*WHAT TO PRODUCE*.
In the entries below, identify every line with the string "instruction" and copy it.

*GIVEN DATA*.
-- ==== Sys2Proof/Tests/Slice0.lean ====
section
/-! SUPPORT. Tests on fixed values, their expected results taken from 95_test_vectors.md and from the opcode table, and
for every statement with hypotheses a concrete state and operands that meet them. -/

namespace Sys2Proof.Tests

open Sys2Proof Sys2Proof.Machine

/-- A small state: the arrays of 95_test_vectors.md 2.5 and 2.7, `TXD = 0x77`, and the given phase, cursor and
acknowledge decision. -/
def st (p : Phase) (c : Option Byte) (d : AckDec) : State where
  wm := [(16, 0xAB#8)]
  rm := [(0, 0x0F#8), (1, 0x1E#8), (5, 0xAA#8), (253, 0xD3#8), (254, 0x5A#8), (255, 0xA5#8)]
  cv := c.isSome
  ca := c.getD 0#8
  ph := p
  ackarm := d
  txd := 0x77#8
  hostResult := none
  trace := []

/-- (phase, cursor, acknowledge decision, `TXD`), as 95_test_vectors.md writes a state. -/
def view : Host.Outcome State Fault Refusal → Option (Phase × Option Byte × AckDec × Byte)
  | .next t => some (t.ph, t.cursor, t.ackarm, t.txd)
  | .fault _ => none
  | .refused _ => none

/-! ### What a boundary refuses (R57, R63) -/

theorem smoke_event_number_wider_than_eleven_bits :
    Port.event.wfNumber 2048 = false ∧ Port.event.wfNumber 2047 = true := by decide

theorem smoke_host_number_wider_than_eighteen_bits :
    Port.host.wfNumber 262144 = false ∧ Port.host.wfNumber 262143 = true := by decide

theorem smoke_wide_numbers_are_rejected_by_name :
    readPort .event 2048 = .error .eventWordTooWide ∧ readPort .host 262144 = .error .hostWordTooWide := ⟨rfl, rfl⟩

theorem smoke_table_words_too_wide : decodeTableWord 16 2048 = none ∧ decodeTableWord 24 262144 = none := by decide

/-- Words that decode but are not canonical (R59, R60, R63): value bits on ADDR_W, reserved kinds, data on a read. -/
theorem smoke_words_not_canonical :
    PortWord.canonical (.ev 0x1A7#11) = false ∧ PortWord.canonical (.ev 0x000#11) = false ∧
    PortWord.canonical (.ev 0x7FF#11) = false ∧ PortWord.canonical (.hw 0x0FF37#18) = false ∧
    PortWord.canonical (.ev 0x2FF#11) = true ∧ PortWord.canonical (.hw 0x3FFFF#18) = true := by decide

/-! ### Decoding: words written out bit by bit from the fields of R57 and R63 -/

/-- kind 001, any value: ADDR_W (V5, V6). -/
theorem test_decode_ADDR_W : decode (.ev 0b00110100111#11) = .addrW := by decide

/-- kind 010, value 11111110: RXBYTE 0xFE. -/
theorem test_decode_RXBYTE : decode (.ev 0b01011111110#11) = .rxbyte 0xFE#8 := by decide

/-- kind 011: ADDR_R (V9). -/
theorem test_decode_ADDR_R : decode (.ev 0b01100000000#11) = .addrR := by decide

/-- kind 100, value 01010101: TXREQ (V10). -/
theorem test_decode_TXREQ : decode (.ev 0b10001010101#11) = .txreq := by decide

/-- kinds 101, 000, 110 and 111: OTHER (V11, V12). -/
theorem test_decode_OTHER :
    decode (.ev 0b10100000000#11) = .other ∧ decode (.ev 0b00011111111#11) = .other ∧
    decode (.ev 0b11010101011#11) = .other ∧ decode (.ev 0b11100000000#11) = .other := by decide

/-- sel 0, wr 0, index 11111111, data ignored: HRD_WM 255 (V14). -/
theorem test_decode_HRD_WM : decode (.hw 0b001111111100110111#18) = .hrdWm 255#8 := by decide

/-- sel 0, wr 1, index 10000000, data 01111111: HWR_WM 128, 0x7F (V15). -/
theorem test_decode_HWR_WM : decode (.hw 0b011000000001111111#18) = .hwrWm 128#8 0x7F#8 := by decide

/-- sel 1, wr 0, index 00000101: HRD_RM 5 (V16). -/
theorem test_decode_HRD_RM : decode (.hw 0b100000010100000000#18) = .hrdRm 5#8 := by decide

/-- sel 1, wr 1, index 00000101, data 10101010: HWR_RM 5, 0xAA (V16). -/
theorem test_decode_HWR_RM : decode (.hw 0b110000010110101010#18) = .hwrRm 5#8 0xAA#8 := by decide

/-- Every row of the opcode table, by its `match` word. -/
theorem test_table_words_decode :
    decodeTableWord 16 0x100 = some .addrW ∧ decodeTableWord 16 0x200 = some (.rxbyte 0#8) ∧
    decodeTableWord 16 0x300 = some .addrR ∧ decodeTableWord 16 0x400 = some .txreq ∧
    decodeTableWord 16 0x500 = some .other ∧ decodeTableWord 16 0x000 = some .other ∧
    decodeTableWord 16 0x600 = some .other ∧ decodeTableWord 16 0x700 = some .other ∧
    decodeTableWord 24 0x00000 = some (.hrdWm 0#8) ∧ decodeTableWord 24 0x10000 = some (.hwrWm 0#8 0#8) ∧
    decodeTableWord 24 0x20000 = some (.hrdRm 0#8) ∧ decodeTableWord 24 0x30000 = some (.hwrRm 0#8 0#8) := by decide

/-- No word is of two rows of one boundary (R72). -/
theorem test_table_rows_disjoint :
    (eventRows.map fun r => r.pattern &&& 0x700).Nodup ∧ (hostRows.map fun r => r.pattern &&& 0x30000).Nodup := by decide

/-- Each row's word runs as the first instruction after reset: the next step is that instruction, and it goes on. -/
theorem test_first_step_after_reset_events :
    step (State.reset.withFetchWord 16 0x100) = exec .addrW State.reset ∧
    step (State.reset.withFetchWord 16 0x200) = exec (.rxbyte 0#8) State.reset ∧
    step (State.reset.withFetchWord 16 0x300) = exec .addrR State.reset ∧
    step (State.reset.withFetchWord 16 0x400) = exec .txreq State.reset ∧
    step (State.reset.withFetchWord 16 0x500) = exec .other State.reset ∧
    step (State.reset.withFetchWord 16 0x000) = exec .other State.reset ∧
    step (State.reset.withFetchWord 16 0x600) = exec .other State.reset ∧
    step (State.reset.withFetchWord 16 0x700) = exec .other State.reset :=
  ⟨rfl, rfl, rfl, rfl, rfl, rfl, rfl, rfl⟩

theorem test_first_step_after_reset_host :
    step (State.reset.withFetchWord 24 0x00000) = exec (.hrdWm 0#8) State.reset ∧
    step (State.reset.withFetchWord 24 0x10000) = exec (.hwrWm 0#8 0#8) State.reset ∧
    step (State.reset.withFetchWord 24 0x20000) = exec (.hrdRm 0#8) State.reset ∧
    step (State.reset.withFetchWord 24 0x30000) = exec (.hwrRm 0#8 0#8) State.reset := ⟨rfl, rfl, rfl, rfl⟩

/-! ### One step an instruction, from the vectors -/

/-- V17d. -/
theorem test_ADDR_W_clears_terminal_nack :
    view (exec .addrW (st .rx (some 255#8) .nack)) = some (.rx, none, .ack, 0x77#8) := by decide

/-- V17e. -/
theorem test_ADDR_W_from_transmit :
    view (exec .addrW (st .tx (some 7#8) .ack)) = some (.rx, none, .ack, 0x77#8) := by decide

/-- V18h, with the store. -/
theorem test_RXBYTE_reaches_terminal :
    ∃ t, exec (.rxbyte 0x02#8) (st .rx (some 254#8) .ack) = .next t ∧ t.wm = [(16, 0xAB#8), (254, 0x02#8)] ∧
      t.cursor = some 255#8 ∧ t.ackarm = .nack := ⟨_, rfl, by decide⟩

/-- V18d and V18j: offset 255 keeps ACK, and a byte stored there wraps the cursor to 0. -/
theorem test_RXBYTE_offset_255_and_wrap :
    view (exec (.rxbyte 0xFF#8) (st .rx none .ack)) = some (.rx, some 255#8, .ack, 0x77#8) ∧
    view (exec (.rxbyte 0xE1#8) (st .rx (some 255#8) .ack)) = some (.rx, some 0#8, .ack, 0x77#8) := by decide

/-- V19d. -/
theorem test_ADDR_R_rearms_ack_keeps_cursor :
    view (exec .addrR (st .rx (some 255#8) .nack)) = some (.tx, some 255#8, .ack, 0x77#8) := by decide

/-- V20a and V20g: the zero default and the wrap. -/
theorem test_TXREQ_zero_default_and_wrap :
    view (exec .txreq (st .tx none .ack)) = some (.tx, some 1#8, .ack, 0x0F#8) ∧
    view (exec .txreq (st .tx (some 255#8) .ack)) = some (.tx, some 0#8, .ack, 0xA5#8) := by decide

/-- V20d, V20e and V20f: 253 keeps ACK, 254 arms NACK, and the request after is rejected with TXD kept. -/
theorem test_TXREQ_terminal :
    view (exec .txreq (st .tx (some 253#8) .ack)) = some (.tx, some 254#8, .ack, 0xD3#8) ∧
    view (exec .txreq (st .tx (some 254#8) .ack)) = some (.tx, some 255#8, .nack, 0x5A#8) ∧
    view (exec .txreq (st .tx (some 255#8) .nack)) = some (.idle, none, .ack, 0x77#8) := by decide

/-- V21d. -/
theorem test_OTHER_from_terminal :
    view (exec .other (st .rx (some 255#8) .nack)) = some (.idle, none, .ack, 0x77#8) := by decide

*RESULT FOR THIS EXERCISE*.
/-- Each row's word runs as the first instruction after reset: the next step is that instruction, and it goes on. -/
/-! ### One step an instruction, from the vectors -/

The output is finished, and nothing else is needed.